-- WHAT YOU WILL DO --
From the records below, please repeat exactly the line that has "def Request.code : Request → Nat", the line that has "0x08 | .setupWithdraw => 0x09", and every line between them, and nothing else.

-- DATASET RECORDS --
━━━━━━
-- ==== Sys2Proof/Machine/Link.lean ====
section
/-! DEFINITION. The line link (chapters 10 and 12): the receiver, the receive queue, the taking of a request and its reply, the
transmitter, and the frame in which every event of the part stands (one evaluation and one arbitration at its end). -/

namespace Sys2Proof.Machine

/-! ## The request kinds (Figure 10-3) -/

inductive Request where
  | status | mapRead | defectReport | orderAdd | orderAmend | orderCancel | orderRelease | orderQuery | setupQueue
  | setupWithdraw | setupQuery | scheduleRead | reelLoad | reelUnload | spliceForce | standReset | standQuery
  | stationReset | headRetire | headRestore | softRemap | remapPrepare | remapConfirm | hardRemap | stationQuery
  | trimEnter | trimSet | trimExit | knifeQuery | stackEject | stackerReset | deliveryQuery | speedDemand
  | governorQuery | lineStop | lineRestart | purge | lineQuery | accountsRead | accountsClear | counterSetup
  | counterEnable | counterPreset | counterUnfreeze | counterRead | settingsWrite | settingsCommit | productionClear
  deriving DecidableEq, Repr

/-- The kind byte of a request (Figure 10-3). -/
def Request.code : Request → Nat
  | .status => 0x00 | .mapRead => 0x01 | .defectReport => 0x02 | .orderAdd => 0x03 | .orderAmend => 0x04
  | .orderCancel => 0x05 | .orderRelease => 0x06 | .orderQuery => 0x07 | .setupQueue => 0x08 | .setupWithdraw => 0x09
  | .setupQuery => 0x0A | .scheduleRead => 0x0B | .reelLoad => 0x0C | .reelUnload => 0x0D | .spliceForce => 0x0E
  | .standReset => 0x0F | .standQuery => 0x10 | .stationReset => 0x11 | .headRetire => 0x12 | .headRestore => 0x13
  | .softRemap => 0x14 | .remapPrepare => 0x15 | .remapConfirm => 0x16 | .hardRemap => 0x17 | .stationQuery => 0x18
  | .trimEnter => 0x19 | .trimSet => 0x1A | .trimExit => 0x1B | .knifeQuery => 0x1C | .stackEject => 0x1D
  | .stackerReset => 0x1E | .deliveryQuery => 0x1F | .speedDemand => 0x20 | .governorQuery => 0x21
  | .lineStop => 0x22 | .lineRestart => 0x23 | .purge => 0x24 | .lineQuery => 0x25 | .accountsRead => 0x26
  | .accountsClear => 0x27 | .counterSetup => 0x28 | .counterEnable => 0x29 | .counterPreset => 0x2A
  | .counterUnfreeze => 0x2B | .counterRead => 0x2C | .settingsWrite => 0x2D | .settingsCommit => 0x2E
  | .productionClear => 0x2F

/-- The request of a kind byte (Figure 10-3). -/
def Request.ofCode : Nat → Option Request
  | 0x00 => some .status | 0x01 => some .mapRead | 0x02 => some .defectReport | 0x03 => some .orderAdd
  | 0x04 => some .orderAmend | 0x05 => some .orderCancel | 0x06 => some .orderRelease | 0x07 => some .orderQuery
  | 0x08 => some .setupQueue | 0x09 => some .setupWithdraw | 0x0A => some .setupQuery | 0x0B => some .scheduleRead
  | 0x0C => some .reelLoad | 0x0D => some .reelUnload | 0x0E => some .spliceForce | 0x0F => some .standReset
  | 0x10 => some .standQuery | 0x11 => some .stationReset | 0x12 => some .headRetire | 0x13 => some .headRestore
  | 0x14 => some .softRemap | 0x15 => some .remapPrepare | 0x16 => some .remapConfirm | 0x17 => some .hardRemap
  | 0x18 => some .stationQuery | 0x19 => some .trimEnter | 0x1A => some .trimSet | 0x1B => some .trimExit
  | 0x1C => some .knifeQuery | 0x1D => some .stackEject | 0x1E => some .stackerReset | 0x1F => some .deliveryQuery
  | 0x20 => some .speedDemand | 0x21 => some .governorQuery | 0x22 => some .lineStop | 0x23 => some .lineRestart
  | 0x24 => some .purge | 0x25 => some .lineQuery | 0x26 => some .accountsRead | 0x27 => some .accountsClear
  | 0x28 => some .counterSetup | 0x29 => some .counterEnable | 0x2A => some .counterPreset
  | 0x2B => some .counterUnfreeze | 0x2C => some .counterRead | 0x2D => some .settingsWrite
  | 0x2E => some .settingsCommit | 0x2F => some .productionClear
  | _ => none

/-- The sizes of a request's payload fields, in their order (Figures 12-3 and 12-4); the two kinds with counted lists give the
fields before their lists. -/
def Request.header : Request → List Nat
  | .status | .scheduleRead | .governorQuery | .lineStop | .lineRestart | .purge | .lineQuery | .accountsRead
  | .accountsClear | .counterUnfreeze | .settingsCommit | .productionClear => []
  | .mapRead | .setupWithdraw | .setupQuery | .reelUnload | .spliceForce | .standReset | .standQuery | .stationReset
  | .stationQuery | .trimExit | .knifeQuery | .stackEject | .stackerReset | .deliveryQuery | .counterRead => [1]
  | .orderCancel | .orderRelease | .orderQuery | .speedDemand => [2]
  | .trimEnter | .trimSet | .counterEnable => [1, 1]
  | .headRetire | .headRestore | .softRemap | .remapPrepare | .remapConfirm | .hardRemap => [1, 1, 1]
  | .counterPreset => [1, 5]
  | .defectReport => [4, 4, 4]
  | .reelLoad => [1, 1, 4, 2, 2, 2]
  | .counterSetup => [1, 1, 1, 1, 1, 1, 1, 2, 2, 1, 1]
  | .orderAmend => [2, 4, 4, 4]
  | .orderAdd => [2, 4, 1, 4, 4, 4, 2]
  | .setupQueue => [1, 2, 4, 1, 2, 4, 2, 1, 1, 2, 1, 1]
  | .settingsWrite => [1]

/-- The sizes of the fields of a request's lists, from the counts its header gives (R193). -/
def Request.lists (r : Request) (head : List Nat) : List Nat :=
  match r with
  | .setupQueue => List.replicate (head.getD 10 0 + head.getD 11 0) 2
  | .settingsWrite => (List.replicate (head.getD 0 0) [2, 6]).flatten
  | _ => []

/-- The sizes of all the fields a payload must have (R193). -/
def Request.widths (r : Request) (p : List Byte) : List Nat := r.header ++ r.lists (decodeFields r.header p)

/-- The payload has the length its kind requires; one too short for its counts has not (R179, R193). -/
def Request.lengthFits (r : Request) (p : List Byte) : Bool :=
  decide (r.header.sum ≤ p.length) && p.length == (r.widths p).sum

/-- A list of item numbers and values taken two by two (R185). -/
def pairs : List Nat → List (Nat × Nat)
  | n :: v :: rest => (n, v) :: pairs rest
  | _ => []

/-! ## STATUS -/

/-- STATUS (R183): the configured flag is CONFIGURED 1 or UNCONFIGURED 0 (log 16); the notices-lost flag is cleared once it is
reported. -/
def statusRequest (s : State) : State × Answer :=
  let k := s.link
  (s.setNotices { s.notices with lost := false },
    { code := .ok,
      data := flag s.store.configured ++ uns 1 s.line.condition.code ++ flag (atRest s) ++ uns 1 s.enc.selected.code
        ++ flag s.enc.fallback ++ flag s.store.writing.isSome ++ uns 3 k.rate ++ uns 1 s.notices.queue.length
        ++ flag s.notices.lost
        ++ uns 2 k.gapCount ++ uns 2 k.crcCount ++ uns 2 k.dropCount })

/-! ## Taking a request -/

/-- The owning block acts on a request of the field values v (R179, Figure 10-3). -/
def perform (r : Request) (v : List Nat) (s : State) : State × Answer :=
  let f := fun k => v.getD k 0
  match r with
  | .status => statusRequest s
  | .mapRead => mapRead (f 0) s
  | .defectReport => defectReport (f 0) (f 1) (f 2) s
  | .orderAdd => orderAdd (f 0) (f 1) (f 2) (f 3) (f 4) (f 5) (f 6) s
  | .orderAmend => orderAmend (f 0) (f 1) (f 2) (f 3) s
  | .orderCancel => orderCancel (f 0) s
  | .orderRelease => orderRelease (f 0) s
  | .orderQuery => orderQuery (f 0) s
  | .setupQueue =>
    setupQueue (f 0) (f 1) (f 2) (f 3) (f 4) (f 5) (f 6) (f 7) (f 8) (f 9) ((v.drop 12).take (f 10)) ((v.drop 12).drop (f 10)) s
  | .setupWithdraw => setupWithdraw (f 0) s
  | .setupQuery => setupQuery (f 0) s
  | .scheduleRead => scheduleRead s
  | .reelLoad => reelLoad (f 0) (f 1) (f 2) (f 3) (f 4) (f 5) s
  | .reelUnload => reelUnload (f 0) s
  | .spliceForce => spliceForce (f 0) s
  | .standReset => standReset (f 0) s
  | .standQuery => standQuery (f 0) s
  | .stationReset => stationReset (f 0) s
  | .headRetire => headRetire (f 0) (f 1) (f 2) s
  | .headRestore => headRestore (f 0) (f 1) (f 2) s
  | .softRemap => softRemap (f 0) (f 1) (f 2) s
  | .remapPrepare => remapPrepare (f 0) (f 1) (f 2) s
  | .remapConfirm => remapConfirm (f 0) (f 1) (f 2) s
  | .hardRemap => hardRemap (f 0) (f 1) (f 2) s
  | .stationQuery => stationQuery (f 0) s
  | .trimEnter => trimEnter (f 0) (f 1) s
  | .trimSet => trimSet (f 0) (toSigned 1 (f 1)) s
  | .trimExit => trimExit (f 0) s
  | .knifeQuery => knifeQuery (f 0) s
  | .stackEject => stackEject (f 0) s
  | .stackerReset => stackerReset (f 0) s
  | .deliveryQuery => deliveryQuery (f 0) s
  | .speedDemand => speedDemand (f 0) s
  | .governorQuery => governorQuery s
  | .lineStop => lineStop s
  | .lineRestart => lineRestart s
  | .purge => purge s
  | .lineQuery => lineQuery s
  | .accountsRead => accountsRead s
  | .accountsClear => accountsClear s
  | .counterSetup =>
    counterSetup (f 0) (f 1) (f 2) (f 3) (f 4) (f 5) (f 6) (f 7) (f 8) (f 9) (f 10) s
  | .counterEnable => counterEnable (f 0) (f 1) s
  | .counterPreset => counterPreset (f 0) (f 1) s
  | .counterUnfreeze => counterUnfreeze s
  | .counterRead => counterRead (f 0) s
  | .settingsWrite => settingsWrite (pairs (v.drop 1)) s
  | .settingsCommit => settingsCommit s
  | .productionClear => productionClear s

/-- A request of the remap sequence, which keeps its own stage (R86). -/
def Request.inSequence : Request → Bool
  | .remapPrepare | .remapConfirm | .hardRemap => true
  | _ => false

/-- Every other request taken breaks a remap sequence in progress, once it has been answered (R86, log 11); PURGE too, as a request,
although the purge itself leaves the sequence as it is (log 38). -/
def breakSequence (r : Request) (s : State) : State := if r.inSequence then s else s.setRemap .none

/-- A taken frame is examined and answered: the state after it, the reply's kind and its payload (R179, R180). -/
def answerFrame (q : Frame) (s : State) : State × Byte × List Byte :=
  match Request.ofCode q.kind.toNat with
  | none => (s.setRemap .none, 0xBF#8, uns 1 Result.unknownKind.code ++ [q.kind])
  | some r =>
    if r.lengthFits q.payload then
      let a := perform r (decodeFields (r.widths q.payload) q.payload) s
      (breakSequence r a.1, q.kind + 0x80#8, a.2.payload)
    else (s.setRemap .none, q.kind + 0x80#8, (Answer.plain .badLength).payload)

/-- A frame is taken: it is answered, and its reply is placed in the reply buffer (R179, R180). -/
def takeFrame (q : Frame) (s : State) : State :=
  let a := answerFrame q s
  a.1.setLink { a.1.link with reply := some { kind := a.2.1, tag := q.tag, payload := a.2.2 } }

/-- The link takes the oldest frame when the reply buffer is empty (R179). -/
def takeOldest (s : State) : State :=
  match s.link.reply, s.link.rxQueue with
  | none, q :: rest => takeFrame q (s.setLink { s.link with rxQueue := rest })
  | _, _ => s

/-! ## Arrival -/

/-- A count of the link raised by 1 (R177, R178). -/
def counted (n : Nat) : Nat := sat 65535 (n + 1)

/-- A frame has arrived (R178): it joins the receive queue, or is dropped. -/
def arrive (q : Frame) (s : State) : State :=
  let k := s.link
  if k.rxQueue.length < Config.rxEntries then takeOldest (s.setLink { k with rxQueue := k.rxQueue ++ [q] })
  else countEvent .framesRefused (s.setLink { k with dropCount := counted k.dropCount })

/-! ## The receiver -/

def setRx (r : Receiver) (s : State) : State := s.setLink { s.link with rx := r }

/-- The two length bytes of a false start, examined again (R176). -/
def reexamine (lo hi : Byte) (now : Nat) : Receiver :=
  if lo = Config.startByte then .assembling [hi] now
  else if hi = Config.startByte then .assembling [] now
  else .hunting

/-- A frame is whole: its CRC is checked (R176, R177). The bytes are those after the start byte. -/
def checkFrame (taken : List Byte) (len : Nat) (s : State) : State :=
  let s1 := setRx .hunting s
  if (crc16 (taken.take (len + 4))).toNat = fromLE (taken.drop (len + 4)) then
    arrive { kind := taken.getD 2 0, tag := taken.getD 3 0, payload := (taken.drop 4).take len } s1
  else countEvent .framesRefused (s1.setLink { s1.link with crcCount := counted s1.link.crcCount })

/-- One byte received (R176). -/
def rxByte (b : Byte) (s : State) : State :=
  match s.link.rx with
  | .hunting => if b = Config.startByte then setRx (.assembling [] s.now) s else s
  | .assembling taken _ =>
    let t := taken ++ [b]
    let len := fromLE (t.take 2)
    if t.length = 2 ∧ Config.maxPayload < len then setRx (reexamine (t.getD 0 0) b s.now) s
    else if 2 ≤ t.length ∧ t.length = len + 6 then checkFrame t len s
    else setRx (.assembling t s.now) s

/-- Bytes received one after the other, without a gap. -/
def rxBytes (bs : List Byte) (s : State) : State := bs.foldl (fun s b => rxByte b s) s

/-- A gap within a frame (R177); silence in HUNTING is none. -/
def gapTimeout (s : State) : State :=
  match s.link.rx with
  | .assembling _ last =>
    let s1 := setRx .hunting (reachTime (last + Config.gapTime) s)
    countEvent .framesRefused (s1.setLink { s1.link with gapCount := counted s1.link.gapCount })
  | .hunting => s

/-! ## The transmitter -/

/-- The transmitter starts the reply. -/
def sendReply (s : State) : State := s.setLink { s.link with tx := .reply, lastSent := .reply }

/-- The transmitter starts the oldest notice, which leaves its queue. -/
def sendNotice (n : Frame) (rest : List Frame) (s : State) : State :=
  (s.setLink { s.link with tx := .notice n, lastSent := .notice }).setNotices { s.notices with queue := rest }

/-- A free transmitter starts the next frame, replies and notices in turn when both wait (R182). -/
def arbitrate (s : State) : State :=
  match s.link.tx with
  | .free =>
    match s.link.reply, s.notices.queue with
    | some _, [] => sendReply s
    | none, n :: rest => sendNotice n rest s
    | some _, n :: rest => if s.link.lastSent = .reply then sendNotice n rest s else sendReply s
    | none, [] => s
  | .reply | .notice _ => s

/-- The last byte of the frame in progress has been sent (R179, R182). -/
def transmitComplete (s : State) : State :=
  match s.link.tx with
  | .free => s
  | .notice _ => s.setLink { s.link with tx := .free }
  | .reply => takeOldest (s.setLink { s.link with tx := .free, reply := none })

/-! ## Events -/

/-- Before an event: no output has been issued in it, and no evaluation is due. -/
def begin (s : State) : State := (s.setIssued []).setEvalDue false

/-- The end of an event: the evaluation that its changes of input ask for (R136, log 3), then the transmitter (R182, log 5). -/
def settle (s : State) : State := arbitrate (if s.evalDue then evaluate s else s)

/-- A whole event of the part. -/
def event (f : State → State) (s : State) : State := settle (f (begin s))

/-- A command's outcome: no event stops the part. -/
def run (f : State → State) (s : State) : Host.Outcome State Fault Refusal := .next (event f s)

/-- The frame of a request: its tag and its payload fields, each a size and a value. -/
def requestFrame (r : Request) (tag : Byte) (fields : List (Nat × Nat)) : Frame :=
  { kind := BitVec.ofNat 8 r.code, tag := tag, payload := encodeFields fields }

/-- A request command: its frame arrives (R178, log 4). -/
def request (r : Request) (tag : Byte) (fields : List (Nat × Nat)) (s : State) : Host.Outcome State Fault Refusal :=
  run (arrive (requestFrame r tag fields)) s

end Sys2Proof.Machine
end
━━━━━━
-- ANSWER SECTION --
def Request.code : Request → Nat
  | .status => 0x00 | .mapRead => 0x01 | .defectReport => 0x02 | .orderAdd => 0x03 | .orderAmend => 0x04
  | .orderCancel => 0x05 | .orderRelease => 0x06 | .orderQuery => 0x07 | .setupQueue => 0x08 | .setupWithdraw => 0x09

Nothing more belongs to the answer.